25/05/2016 09:33 | Updated 25 May 2016

A wealth of evidence now shows that good quality relationships are central to our physical and mental health. Last week was Mental Health Awareness Week, themed around the importance of relationships - acknowledged by the Mental Health Foundation as the 'forgotten foundation' of wellbeing. And the evidence now also stacks up showing that parental relationships are vital for children. A recent evidence review for the Department for Work and Pensions (DWP) by the Early Intervention Foundation, for instance, found that the quality of parental relationships and family functioning have a significant impact on children's wellbeing - both in intact and separated families.

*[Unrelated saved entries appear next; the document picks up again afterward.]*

-- ==== Sys2Proof/Laws/Kept/Marks.lean ====
section
/-! SUPPORT. The operations of Marks keep the queue, the canonical form of the array and the fuses that are set. -/

namespace Sys2Proof.Machine

@[simp] theorem kept_takeDealer {s0 : State} (s : State) (port : Option Nat) (hdr : FrameHdr) (b : FrameBody) (group : W32)
    (ok : State → Deck → Nat → Bool) (act : State → Deck → State) (h_act : ∀ (x0 : State) (x1 : Deck), Kept s0 x0 → Kept s0
    (act x0 x1)) (h_s : Kept s0 s) :
    Kept s0 (takeDealer s port hdr b group ok act) := by
  unfold takeDealer
  repeat' (first
    | intro _
    | with_reducible assumption
    | (with_reducible refine kept_ite _ _ _ ?_ ?_)
    | split
    | (simp (maxDischargeDepth := 40) +contextual [*]; done)
    | dsimp only)

@[simp] theorem kept_forwardDown {s0 : State} (s : State) (hdr : FrameHdr) (b : FrameBody) (h_s : Kept s0 s) :
    Kept s0 (forwardDown s hdr b) := by
  unfold forwardDown; simp (maxDischargeDepth := 40) +contextual [*]

@[simp] theorem kept_acceptMark {s0 : State} (s : State) (table : Nat) (round : W32) (h_s : Kept s0 s) :
    Kept s0 (acceptMark s table round) := by
  unfold acceptMark; simp (maxDischargeDepth := 40) +contextual [*]

@[simp] theorem kept_takeRoundMark {s0 : State} (s : State) (port : Option Nat) (hdr : FrameHdr) (group round : W32)
    (h_s : Kept s0 s) :
    Kept s0 (takeRoundMark s port hdr group round) := by
  unfold takeRoundMark; simp (maxDischargeDepth := 40) +contextual [*]

@[simp] theorem kept_execRoundMark {s0 : State} (hdr : FrameHdr) (group round : W32) (s : State) (h_s : Kept s0 s) :
    KeptOut s0 (execRoundMark hdr group round s) := by
  unfold execRoundMark; simp (maxDischargeDepth := 40) +contextual [*]

@[simp] theorem kept_takeAbortReq {s0 : State} (s : State) (port : Option Nat) (hdr : FrameHdr) (group code : W32)
    (h_s : Kept s0 s) :
    Kept s0 (takeAbortReq s port hdr group code) := by
  unfold takeAbortReq
  repeat' (first
    | intro _
    | with_reducible assumption
    | (with_reducible refine kept_ite _ _ _ ?_ ?_)
    | split
    | (simp (maxDischargeDepth := 40) +contextual [*]; done)
    | dsimp only)

@[simp] theorem kept_execAbortReq {s0 : State} (hdr : FrameHdr) (group code : W32) (s : State) (h_s : Kept s0 s) :
    KeptOut s0 (execAbortReq hdr group code s) := by
  unfold execAbortReq; simp (maxDischargeDepth := 40) +contextual [*]

@[simp] theorem kept_takeAbort {s0 : State} (s : State) (port : Option Nat) (hdr : FrameHdr) (origin : Nat) (group code : W32)
    (h_s : Kept s0 s) :
    Kept s0 (takeAbort s port hdr origin group code) := by
  unfold takeAbort; simp (maxDischargeDepth := 40) +contextual [*]

@[simp] theorem kept_execAbort {s0 : State} (hdr : FrameHdr) (origin : Nat) (group code : W32) (s : State) (h_s : Kept s0 s) :
    KeptOut s0 (execAbort hdr origin group code s) := by
  unfold execAbort; simp (maxDischargeDepth := 40) +contextual [*]

@[simp] theorem kept_takeAnnounce {s0 : State} (s : State) (port : Option Nat) (hdr : FrameHdr) (group serial : W32)
    (h_s : Kept s0 s) :
    Kept s0 (takeAnnounce s port hdr group serial) := by
  unfold takeAnnounce; simp (maxDischargeDepth := 40) +contextual [*]

@[simp] theorem kept_execSwitchAnnounce {s0 : State} (hdr : FrameHdr) (group serial : W32) (s : State) (h_s : Kept s0 s) :
    KeptOut s0 (execSwitchAnnounce hdr group serial s) := by
  unfold execSwitchAnnounce; simp (maxDischargeDepth := 40) +contextual [*]

@[simp] theorem kept_takeCancel {s0 : State} (s : State) (port : Option Nat) (hdr : FrameHdr) (group code : W32)
    (h_s : Kept s0 s) :
    Kept s0 (takeCancel s port hdr group code) := by
  unfold takeCancel; simp (maxDischargeDepth := 40) +contextual [*]

@[simp] theorem kept_execSwitchCancel {s0 : State} (hdr : FrameHdr) (group code : W32) (s : State) (h_s : Kept s0 s) :
    KeptOut s0 (execSwitchCancel hdr group code s) := by
  unfold execSwitchCancel; simp (maxDischargeDepth := 40) +contextual [*]

@[simp] theorem kept_gatherDone {s0 : State} (s : State) (d : Deck) (h_s : Kept s0 s) :
    Kept s0 (gatherDone s d) := by
  unfold gatherDone
  repeat' (first
    | intro _
    | with_reducible assumption
    | split
    | (simp (maxDischargeDepth := 40) +contextual [*]; done)
    | dsimp only)

@[simp] theorem kept_takeGatherReply {s0 : State} (s : State) (member : Nat) (st : SwitchState) (h_s : Kept s0 s) :
    Kept s0 (takeGatherReply s member st) := by
  unfold takeGatherReply
  dsimp only
  repeat' (first
    | intro _
    | with_reducible assumption
    | (with_reducible refine kept_ite _ _ _ ?_ ?_)
    | (with_reducible refine kept_ite_fst _ _ _ ?_ ?_)
    | (with_reducible refine kept_ite_snd _ _ _ ?_ ?_)
    | split
    | (simp (maxDischargeDepth := 40) +contextual [*]; done))

@[simp] theorem kept_execSwitchGatherReply {s0 : State} (member : Nat) (st : SwitchState) (s : State) (h_s : Kept s0 s) :
    KeptOut s0 (execSwitchGatherReply member st s) := by
  unfold execSwitchGatherReply; simp (maxDischargeDepth := 40) +contextual [*]

@[simp] theorem kept_execSwitchGatherTimeout {s0 : State} (s : State) (h_s : Kept s0 s) :
    KeptOut s0 (execSwitchGatherTimeout s) := by
  unfold execSwitchGatherTimeout
  dsimp only
  repeat' (first
    | intro _
    | with_reducible assumption
    | (with_reducible refine keptEnd_ite _ _ _ ?_ ?_)
    | (with_reducible refine keptOut_ite _ _ _ ?_ ?_)
    | (with_reducible refine kept_ite _ _ _ ?_ ?_)
    | (with_reducible refine kept_ite_fst _ _ _ ?_ ?_)
    | (with_reducible refine kept_ite_snd _ _ _ ?_ ?_)
    | split
    | (with_reducible refine (keptOut_next _ _).mpr ?_)
    | (simp (maxDischargeDepth := 40) +contextual [*]; done))

@[simp] theorem kept_execSwitchLoadDone {s0 : State} (failed : Bool) (s : State) (h_s : Kept s0 s) :
    KeptOut s0 (execSwitchLoadDone failed s) := by
  unfold execSwitchLoadDone
  repeat' (first
    | intro _
    | with_reducible assumption
    | (with_reducible refine keptEnd_ite _ _ _ ?_ ?_)
    | (with_reducible refine keptOut_ite _ _ _ ?_ ?_)
    | (with_reducible refine kept_ite _ _ _ ?_ ?_)
    | split
    | (with_reducible refine (keptOut_next _ _).mpr ?_)
    | (simp (maxDischargeDepth := 40) +contextual [*]; done)
    | dsimp only)

end Sys2Proof.Machine
end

Until now, however, we have lacked sufficiently detailed national data on the quality of the UK's relationships. The Office for National Statistics does identify satisfaction with family life, social life, and the extent to which people have a spouse, family member, or friend to rely on in its national wellbeing measures. The DWP's 'Family Stability Indicator' also measure the proportions of children not living with both birth parents and the proportion of children living with both birth parents where the parents report happiness or unhappiness in their relationship. But there is currently limited national data on the quality of relationships, which the evidence shows is so important for adults' and children's wellbeing.

In a significant new report published today - the Relationship Distress Monitor - Relate has therefore undertaken a new analysis of data from the Understanding Society survey (the UK's prime longitudinal study), to estimate levels of relationship distress nationally.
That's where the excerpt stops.